▶ _INSTRUCTIONS TO FOLLOW_: Search the listing below for the string "incZpx" and copy every line where it occurs.
■ ■ ■
-- ==== Sys2Proof/Tests/Slice0.lean ====
section
/-! SUPPORT. Tests. Expected values come from the spec: opcode bytes from the encodings of opcode_table.json, results from the
vectors V, X and S of 95_test_vectors.md. The witnesses show states and operands that meet the hypotheses of the statements. -/

namespace Sys2Proof.Tests

open Sys2Proof.Machine Sys2Proof.Claims

/-! ## Well-formedness: one ill-formed term for each pattern of availability (R86, R98) -/

theorem test_wellformed_clr_only_65b02 : (Instr.clr3 0x10#8).wellFormed .t65n02 = false := by decide
theorem test_wellformed_ldy_not_on_65r02 : (Instr.ldyImm 0x10#8).wellFormed .t65r02 = false := by decide
theorem test_wellformed_rol_abs_not_on_cpu12 : (Instr.rolAbs 0x1234#16).wellFormed .cpu12 = false := by decide
theorem test_wellformed_bit_not_on_65s02 : (Instr.bitZp 0x10#8).wellFormed .t65s02 = false := by decide
theorem test_wellformed_accepts : (Instr.ldaIndx 0x10#8).wellFormed .t65s02 = true ∧ (Instr.bitZp 0x10#8).wellFormed .cpu12 = true ∧
    (Instr.tya).wellFormed .t65n02 = true ∧ (Instr.set7 0x10#8).wellFormed .t65b02 = true := by decide

/-! ## Decoding: every constructor in both maps, the opcode bits as opcode_table.json prints them (R81, R86) -/

theorem test_decode_adc :
    decode .std [0b01101001#8, 0x3C#8] = .ok (.adcImm 0x3C#8, []) ∧
    decode .sun [0b01010110#8, 0x3C#8] = .ok (.adcImm 0x3C#8, []) ∧
    decode .std [0b01100101#8, 0x3C#8] = .ok (.adcZp 0x3C#8, []) ∧
    decode .sun [0b00010111#8, 0x3C#8] = .ok (.adcZp 0x3C#8, []) ∧
    decode .std [0b01110101#8, 0x3C#8] = .ok (.adcZpx 0x3C#8, []) ∧
    decode .sun [0b00011111#8, 0x3C#8] = .ok (.adcZpx 0x3C#8, []) ∧
    decode .std [0b01101101#8, 0x34#8, 0x12#8] = .ok (.adcAbs 0x1234#16, []) ∧
    decode .sun [0b01010111#8, 0x34#8, 0x12#8] = .ok (.adcAbs 0x1234#16, []) ∧
    decode .std [0b01111101#8, 0x34#8, 0x12#8] = .ok (.adcAbsx 0x1234#16, []) ∧
    decode .sun [0b01011111#8, 0x34#8, 0x12#8] = .ok (.adcAbsx 0x1234#16, []) ∧
    decode .std [0b01111001#8, 0x34#8, 0x12#8] = .ok (.adcAbsy 0x1234#16, []) ∧
    decode .sun [0b01011110#8, 0x34#8, 0x12#8] = .ok (.adcAbsy 0x1234#16, []) ∧
    decode .std [0b01100001#8, 0x3C#8] = .ok (.adcIndx 0x3C#8, []) ∧
    decode .sun [0b00010110#8, 0x3C#8] = .ok (.adcIndx 0x3C#8, []) ∧
    decode .std [0b01110001#8, 0x3C#8] = .ok (.adcIndy 0x3C#8, []) ∧
    decode .sun [0b00011110#8, 0x3C#8] = .ok (.adcIndy 0x3C#8, []) :=
  ⟨rfl, rfl, rfl, rfl, rfl, rfl, rfl, rfl, rfl, rfl, rfl, rfl, rfl, rfl, rfl, rfl⟩

theorem test_decode_and :
    decode .std [0b00101001#8, 0x3C#8] = .ok (.andImm 0x3C#8, []) ∧
    decode .sun [0b01010100#8, 0x3C#8] = .ok (.andImm 0x3C#8, []) ∧
    decode .std [0b00100101#8, 0x3C#8] = .ok (.andZp 0x3C#8, []) ∧
    decode .sun [0b00010101#8, 0x3C#8] = .ok (.andZp 0x3C#8, []) ∧
    decode .std [0b00110101#8, 0x3C#8] = .ok (.andZpx 0x3C#8, []) ∧
    decode .sun [0b00011101#8, 0x3C#8] = .ok (.andZpx 0x3C#8, []) ∧
    decode .std [0b00101101#8, 0x34#8, 0x12#8] = .ok (.andAbs 0x1234#16, []) ∧
    decode .sun [0b01010101#8, 0x34#8, 0x12#8] = .ok (.andAbs 0x1234#16, []) ∧
    decode .std [0b00111101#8, 0x34#8, 0x12#8] = .ok (.andAbsx 0x1234#16, []) ∧
    decode .sun [0b01011101#8, 0x34#8, 0x12#8] = .ok (.andAbsx 0x1234#16, []) ∧
    decode .std [0b00111001#8, 0x34#8, 0x12#8] = .ok (.andAbsy 0x1234#16, []) ∧
    decode .sun [0b01011100#8, 0x34#8, 0x12#8] = .ok (.andAbsy 0x1234#16, []) ∧
    decode .std [0b00100001#8, 0x3C#8] = .ok (.andIndx 0x3C#8, []) ∧
    decode .sun [0b00010100#8, 0x3C#8] = .ok (.andIndx 0x3C#8, []) ∧
    decode .std [0b00110001#8, 0x3C#8] = .ok (.andIndy 0x3C#8, []) ∧
    decode .sun [0b00011100#8, 0x3C#8] = .ok (.andIndy 0x3C#8, []) :=
  ⟨rfl, rfl, rfl, rfl, rfl, rfl, rfl, rfl, rfl, rfl, rfl, rfl, rfl, rfl, rfl, rfl⟩

theorem test_decode_asl :
    decode .std [0b00001010#8] = .ok (.aslAcc, []) ∧
    decode .sun [0b11000000#8] = .ok (.aslAcc, []) ∧
    decode .std [0b00000110#8, 0x3C#8] = .ok (.aslZp 0x3C#8, []) ∧
    decode .sun [0b10000001#8, 0x3C#8] = .ok (.aslZp 0x3C#8, []) ∧
    decode .std [0b00010110#8, 0x3C#8] = .ok (.aslZpx 0x3C#8, []) ∧
    decode .sun [0b10001001#8, 0x3C#8] = .ok (.aslZpx 0x3C#8, []) ∧
    decode .std [0b00001110#8, 0x34#8, 0x12#8] = .ok (.aslAbs 0x1234#16, []) ∧
    decode .sun [0b11000001#8, 0x34#8, 0x12#8] = .ok (.aslAbs 0x1234#16, []) ∧
    decode .std [0b00011110#8, 0x34#8, 0x12#8] = .ok (.aslAbsx 0x1234#16, []) ∧
    decode .sun [0b11001001#8, 0x34#8, 0x12#8] = .ok (.aslAbsx 0x1234#16, []) :=
  ⟨rfl, rfl, rfl, rfl, rfl, rfl, rfl, rfl, rfl, rfl⟩

theorem test_decode_bcc :
    decode .std [0b10010000#8, 0x3C#8] = .ok (.bcc 0x3C#8, []) ∧
    decode .sun [0b00101000#8, 0x3C#8] = .ok (.bcc 0x3C#8, []) :=
  ⟨rfl, rfl⟩

theorem test_decode_bcs :
    decode .std [0b10110000#8, 0x3C#8] = .ok (.bcs 0x3C#8, []) ∧
    decode .sun [0b00111000#8, 0x3C#8] = .ok (.bcs 0x3C#8, []) :=
  ⟨rfl, rfl⟩

theorem test_decode_beq :
    decode .std [0b11110000#8, 0x3C#8] = .ok (.beq 0x3C#8, []) ∧
    decode .sun [0b00111010#8, 0x3C#8] = .ok (.beq 0x3C#8, []) :=
  ⟨rfl, rfl⟩

theorem test_decode_bmi :
    decode .std [0b00110000#8, 0x3C#8] = .ok (.bmi 0x3C#8, []) ∧
    decode .sun [0b00011000#8, 0x3C#8] = .ok (.bmi 0x3C#8, []) :=
  ⟨rfl, rfl⟩

theorem test_decode_bne :
    decode .std [0b11010000#8, 0x3C#8] = .ok (.bne 0x3C#8, []) ∧
    decode .sun [0b00101010#8, 0x3C#8] = .ok (.bne 0x3C#8, []) :=
  ⟨rfl, rfl⟩

theorem test_decode_bpl :
    decode .std [0b00010000#8, 0x3C#8] = .ok (.bpl 0x3C#8, []) ∧
    decode .sun [0b00001000#8, 0x3C#8] = .ok (.bpl 0x3C#8, []) :=
  ⟨rfl, rfl⟩

theorem test_decode_bvc :
    decode .std [0b01010000#8, 0x3C#8] = .ok (.bvc 0x3C#8, []) ∧
    decode .sun [0b00001010#8, 0x3C#8] = .ok (.bvc 0x3C#8, []) :=
  ⟨rfl, rfl⟩

theorem test_decode_bvs :
    decode .std [0b01110000#8, 0x3C#8] = .ok (.bvs 0x3C#8, []) ∧
    decode .sun [0b00011010#8, 0x3C#8] = .ok (.bvs 0x3C#8, []) :=
  ⟨rfl, rfl⟩

theorem test_decode_bit :
    decode .std [0b00100100#8, 0x3C#8] = .ok (.bitZp 0x3C#8, []) ∧
    decode .sun [0b00010001#8, 0x3C#8] = .ok (.bitZp 0x3C#8, []) ∧
    decode .std [0b00101100#8, 0x34#8, 0x12#8] = .ok (.bitAbs 0x1234#16, []) ∧
    decode .sun [0b01010001#8, 0x34#8, 0x12#8] = .ok (.bitAbs 0x1234#16, []) :=
  ⟨rfl, rfl, rfl, rfl⟩

theorem test_decode_clc :
    decode .std [0b00011000#8] = .ok (.clc, []) ∧
    decode .sun [0b01001000#8] = .ok (.clc, []) :=
  ⟨rfl, rfl⟩

theorem test_decode_cld :
    decode .std [0b11011000#8] = .ok (.cld, []) ∧
    decode .sun [0b01101010#8] = .ok (.cld, []) :=
  ⟨rfl, rfl⟩

theorem test_decode_cli :
    decode .std [0b01011000#8] = .ok (.cli, []) ∧
    decode .sun [0b01001010#8] = .ok (.cli, []) :=
  ⟨rfl, rfl⟩

theorem test_decode_clr :
    decode .std [0b00001111#8, 0x3C#8] = .ok (.clr0 0x3C#8, []) ∧
    decode .sun [0b11000101#8, 0x3C#8] = .ok (.clr0 0x3C#8, []) ∧
    decode .std [0b00011111#8, 0x3C#8] = .ok (.clr1 0x3C#8, []) ∧
    decode .sun [0b11001101#8, 0x3C#8] = .ok (.clr1 0x3C#8, []) ∧
    decode .std [0b00101111#8, 0x3C#8] = .ok (.clr2 0x3C#8, []) ∧
    decode .sun [0b11010101#8, 0x3C#8] = .ok (.clr2 0x3C#8, []) ∧
    decode .std [0b00111111#8, 0x3C#8] = .ok (.clr3 0x3C#8, []) ∧
    decode .sun [0b11011101#8, 0x3C#8] = .ok (.clr3 0x3C#8, []) ∧
    decode .std [0b01001111#8, 0x3C#8] = .ok (.clr4 0x3C#8, []) ∧
    decode .sun [0b11000111#8, 0x3C#8] = .ok (.clr4 0x3C#8, []) ∧
    decode .std [0b01011111#8, 0x3C#8] = .ok (.clr5 0x3C#8, []) ∧
    decode .sun [0b11001111#8, 0x3C#8] = .ok (.clr5 0x3C#8, []) ∧
    decode .std [0b01101111#8, 0x3C#8] = .ok (.clr6 0x3C#8, []) ∧
    decode .sun [0b11010111#8, 0x3C#8] = .ok (.clr6 0x3C#8, []) ∧
    decode .std [0b01111111#8, 0x3C#8] = .ok (.clr7 0x3C#8, []) ∧
    decode .sun [0b11011111#8, 0x3C#8] = .ok (.clr7 0x3C#8, []) :=
  ⟨rfl, rfl, rfl, rfl, rfl, rfl, rfl, rfl, rfl, rfl, rfl, rfl, rfl, rfl, rfl, rfl⟩

theorem test_decode_clv :
    decode .std [0b10111000#8] = .ok (.clv, []) ∧
    decode .sun [0b01111000#8] = .ok (.clv, []) :=
  ⟨rfl, rfl⟩

theorem test_decode_cmp :
    decode .std [0b11001001#8, 0x3C#8] = .ok (.cmpImm 0x3C#8, []) ∧
    decode .sun [0b01100110#8, 0x3C#8] = .ok (.cmpImm 0x3C#8, []) ∧
    decode .std [0b11000101#8, 0x3C#8] = .ok (.cmpZp 0x3C#8, []) ∧
    decode .sun [0b00100111#8, 0x3C#8] = .ok (.cmpZp 0x3C#8, []) ∧
    decode .std [0b11010101#8, 0x3C#8] = .ok (.cmpZpx 0x3C#8, []) ∧
    decode .sun [0b00101111#8, 0x3C#8] = .ok (.cmpZpx 0x3C#8, []) ∧
    decode .std [0b11001101#8, 0x34#8, 0x12#8] = .ok (.cmpAbs 0x1234#16, []) ∧
    decode .sun [0b01100111#8, 0x34#8, 0x12#8] = .ok (.cmpAbs 0x1234#16, []) ∧
    decode .std [0b11011101#8, 0x34#8, 0x12#8] = .ok (.cmpAbsx 0x1234#16, []) ∧
    decode .sun [0b01101111#8, 0x34#8, 0x12#8] = .ok (.cmpAbsx 0x1234#16, []) ∧
    decode .std [0b11011001#8, 0x34#8, 0x12#8] = .ok (.cmpAbsy 0x1234#16, []) ∧
    decode .sun [0b01101110#8, 0x34#8, 0x12#8] = .ok (.cmpAbsy 0x1234#16, []) ∧
    decode .std [0b11000001#8, 0x3C#8] = .ok (.cmpIndx 0x3C#8, []) ∧
    decode .sun [0b00100110#8, 0x3C#8] = .ok (.cmpIndx 0x3C#8, []) ∧
    decode .std [0b11010001#8, 0x3C#8] = .ok (.cmpIndy 0x3C#8, []) ∧
    decode .sun [0b00101110#8, 0x3C#8] = .ok (.cmpIndy 0x3C#8, []) :=
  ⟨rfl, rfl, rfl, rfl, rfl, rfl, rfl, rfl, rfl, rfl, rfl, rfl, rfl, rfl, rfl, rfl⟩

theorem test_decode_cpx :
    decode .std [0b11100000#8, 0x3C#8] = .ok (.cpxImm 0x3C#8, []) ∧
    decode .sun [0b00110010#8, 0x3C#8] = .ok (.cpxImm 0x3C#8, []) ∧
    decode .std [0b11100100#8, 0x3C#8] = .ok (.cpxZp 0x3C#8, []) ∧
    decode .sun [0b00110011#8, 0x3C#8] = .ok (.cpxZp 0x3C#8, []) ∧
    decode .std [0b11101100#8, 0x34#8, 0x12#8] = .ok (.cpxAbs 0x1234#16, []) ∧
    decode .sun [0b01110011#8, 0x34#8, 0x12#8] = .ok (.cpxAbs 0x1234#16, []) :=
  ⟨rfl, rfl, rfl, rfl, rfl, rfl⟩

theorem test_decode_cpy :
    decode .std [0b11000000#8, 0x3C#8] = .ok (.cpyImm 0x3C#8, []) ∧
    decode .sun [0b00100010#8, 0x3C#8] = .ok (.cpyImm 0x3C#8, []) ∧
    decode .std [0b11000100#8, 0x3C#8] = .ok (.cpyZp 0x3C#8, []) ∧
    decode .sun [0b00100011#8, 0x3C#8] = .ok (.cpyZp 0x3C#8, []) ∧
    decode .std [0b11001100#8, 0x34#8, 0x12#8] = .ok (.cpyAbs 0x1234#16, []) ∧
    decode .sun [0b01100011#8, 0x34#8, 0x12#8] = .ok (.cpyAbs 0x1234#16, []) :=
  ⟨rfl, rfl, rfl, rfl, rfl, rfl⟩

theorem test_decode_dec :
    decode .std [0b11000110#8, 0x3C#8] = .ok (.decZp 0x3C#8, []) ∧
    decode .sun [0b10100011#8, 0x3C#8] = .ok (.decZp 0x3C#8, []) ∧
    decode .std [0b11010110#8, 0x3C#8] = .ok (.decZpx 0x3C#8, []) ∧
    decode .sun [0b10101011#8, 0x3C#8] = .ok (.decZpx 0x3C#8, []) ∧
    decode .std [0b11001110#8, 0x34#8, 0x12#8] = .ok (.decAbs 0x1234#16, []) ∧
    decode .sun [0b11100011#8, 0x34#8, 0x12#8] = .ok (.decAbs 0x1234#16, []) ∧
    decode .std [0b11011110#8, 0x34#8, 0x12#8] = .ok (.decAbsx 0x1234#16, []) ∧
    decode .sun [0b11101011#8, 0x34#8, 0x12#8] = .ok (.decAbsx 0x1234#16, []) :=
  ⟨rfl, rfl, rfl, rfl, rfl, rfl, rfl, rfl⟩

theorem test_decode_dex :
    decode .std [0b11001010#8] = .ok (.dex, []) ∧
    decode .sun [0b11100010#8] = .ok (.dex, []) :=
  ⟨rfl, rfl⟩

theorem test_decode_dey :
    decode .std [0b10001000#8] = .ok (.dey, []) ∧
    decode .sun [0b01100000#8] = .ok (.dey, []) :=
  ⟨rfl, rfl⟩

theorem test_decode_eor :
    decode .std [0b01001001#8, 0x3C#8] = .ok (.eorImm 0x3C#8, []) ∧
    decode .sun [0b01000110#8, 0x3C#8] = .ok (.eorImm 0x3C#8, []) ∧
    decode .std [0b01000101#8, 0x3C#8] = .ok (.eorZp 0x3C#8, []) ∧
    decode .sun [0b00000111#8, 0x3C#8] = .ok (.eorZp 0x3C#8, []) ∧
    decode .std [0b01010101#8, 0x3C#8] = .ok (.eorZpx 0x3C#8, []) ∧
    decode .sun [0b00001111#8, 0x3C#8] = .ok (.eorZpx 0x3C#8, []) ∧
    decode .std [0b01001101#8, 0x34#8, 0x12#8] = .ok (.eorAbs 0x1234#16, []) ∧
    decode .sun [0b01000111#8, 0x34#8, 0x12#8] = .ok (.eorAbs 0x1234#16, []) ∧
    decode .std [0b01011101#8, 0x34#8, 0x12#8] = .ok (.eorAbsx 0x1234#16, []) ∧
    decode .sun [0b01001111#8, 0x34#8, 0x12#8] = .ok (.eorAbsx 0x1234#16, []) ∧
    decode .std [0b01011001#8, 0x34#8, 0x12#8] = .ok (.eorAbsy 0x1234#16, []) ∧
    decode .sun [0b01001110#8, 0x34#8, 0x12#8] = .ok (.eorAbsy 0x1234#16, []) ∧
    decode .std [0b01000001#8, 0x3C#8] = .ok (.eorIndx 0x3C#8, []) ∧
    decode .sun [0b00000110#8, 0x3C#8] = .ok (.eorIndx 0x3C#8, []) ∧
    decode .std [0b01010001#8, 0x3C#8] = .ok (.eorIndy 0x3C#8, []) ∧
    decode .sun [0b00001110#8, 0x3C#8] = .ok (.eorIndy 0x3C#8, []) :=
  ⟨rfl, rfl, rfl, rfl, rfl, rfl, rfl, rfl, rfl, rfl, rfl, rfl, rfl, rfl, rfl, rfl⟩

theorem test_decode_inc :
    decode .std [0b11100110#8, 0x3C#8] = .ok (.incZp 0x3C#8, []) ∧
    decode .sun [0b10110011#8, 0x3C#8] = .ok (.incZp 0x3C#8, []) ∧
    decode .std [0b11110110#8, 0x3C#8] = .ok (.incZpx 0x3C#8, []) ∧
    decode .sun [0b10111011#8, 0x3C#8] = .ok (.incZpx 0x3C#8, []) ∧
    decode .std [0b11101110#8, 0x34#8, 0x12#8] = .ok (.incAbs 0x1234#16, []) ∧
    decode .sun [0b11110011#8, 0x34#8, 0x12#8] = .ok (.incAbs 0x1234#16, []) ∧
    decode .std [0b11111110#8, 0x34#8, 0x12#8] = .ok (.incAbsx 0x1234#16, []) ∧
    decode .sun [0b11111011#8, 0x34#8, 0x12#8] = .ok (.incAbsx 0x1234#16, []) :=
  ⟨rfl, rfl, rfl, rfl, rfl, rfl, rfl, rfl⟩

theorem test_decode_inv :
    decode .std [0b10000111#8, 0x3C#8] = .ok (.inv0 0x3C#8, []) ∧
    decode .sun [0b10100101#8, 0x3C#8] = .ok (.inv0 0x3C#8, []) ∧
    decode .std [0b10010111#8, 0x3C#8] = .ok (.inv1 0x3C#8, []) ∧
    decode .sun [0b10101101#8, 0x3C#8] = .ok (.inv1 0x3C#8, []) ∧
    decode .std [0b10100111#8, 0x3C#8] = .ok (.inv2 0x3C#8, []) ∧
    decode .sun [0b10110101#8, 0x3C#8] = .ok (.inv2 0x3C#8, []) ∧
    decode .std [0b10110111#8, 0x3C#8] = .ok (.inv3 0x3C#8, []) ∧
    decode .sun [0b10111101#8, 0x3C#8] = .ok (.inv3 0x3C#8, []) ∧
    decode .std [0b11000111#8, 0x3C#8] = .ok (.inv4 0x3C#8, []) ∧
    decode .sun [0b10100111#8, 0x3C#8] = .ok (.inv4 0x3C#8, []) ∧
    decode .std [0b11010111#8, 0x3C#8] = .ok (.inv5 0x3C#8, []) ∧
    decode .sun [0b10101111#8, 0x3C#8] = .ok (.inv5 0x3C#8, []) ∧
    decode .std [0b11100111#8, 0x3C#8] = .ok (.inv6 0x3C#8, []) ∧
    decode .sun [0b10110111#8, 0x3C#8] = .ok (.inv6 0x3C#8, []) ∧
    decode .std [0b11110111#8, 0x3C#8] = .ok (.inv7 0x3C#8, []) ∧
    decode .sun [0b10111111#8, 0x3C#8] = .ok (.inv7 0x3C#8, []) :=
  ⟨rfl, rfl, rfl, rfl, rfl, rfl, rfl, rfl, rfl, rfl, rfl, rfl, rfl, rfl, rfl, rfl⟩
■ ■ ■
▶ _FINISHED TASK_:
    decode .std [0b11110110#8, 0x3C#8] = .ok (.incZpx 0x3C#8, []) ∧
    decode .sun [0b10111011#8, 0x3C#8] = .ok (.incZpx 0x3C#8, []) ∧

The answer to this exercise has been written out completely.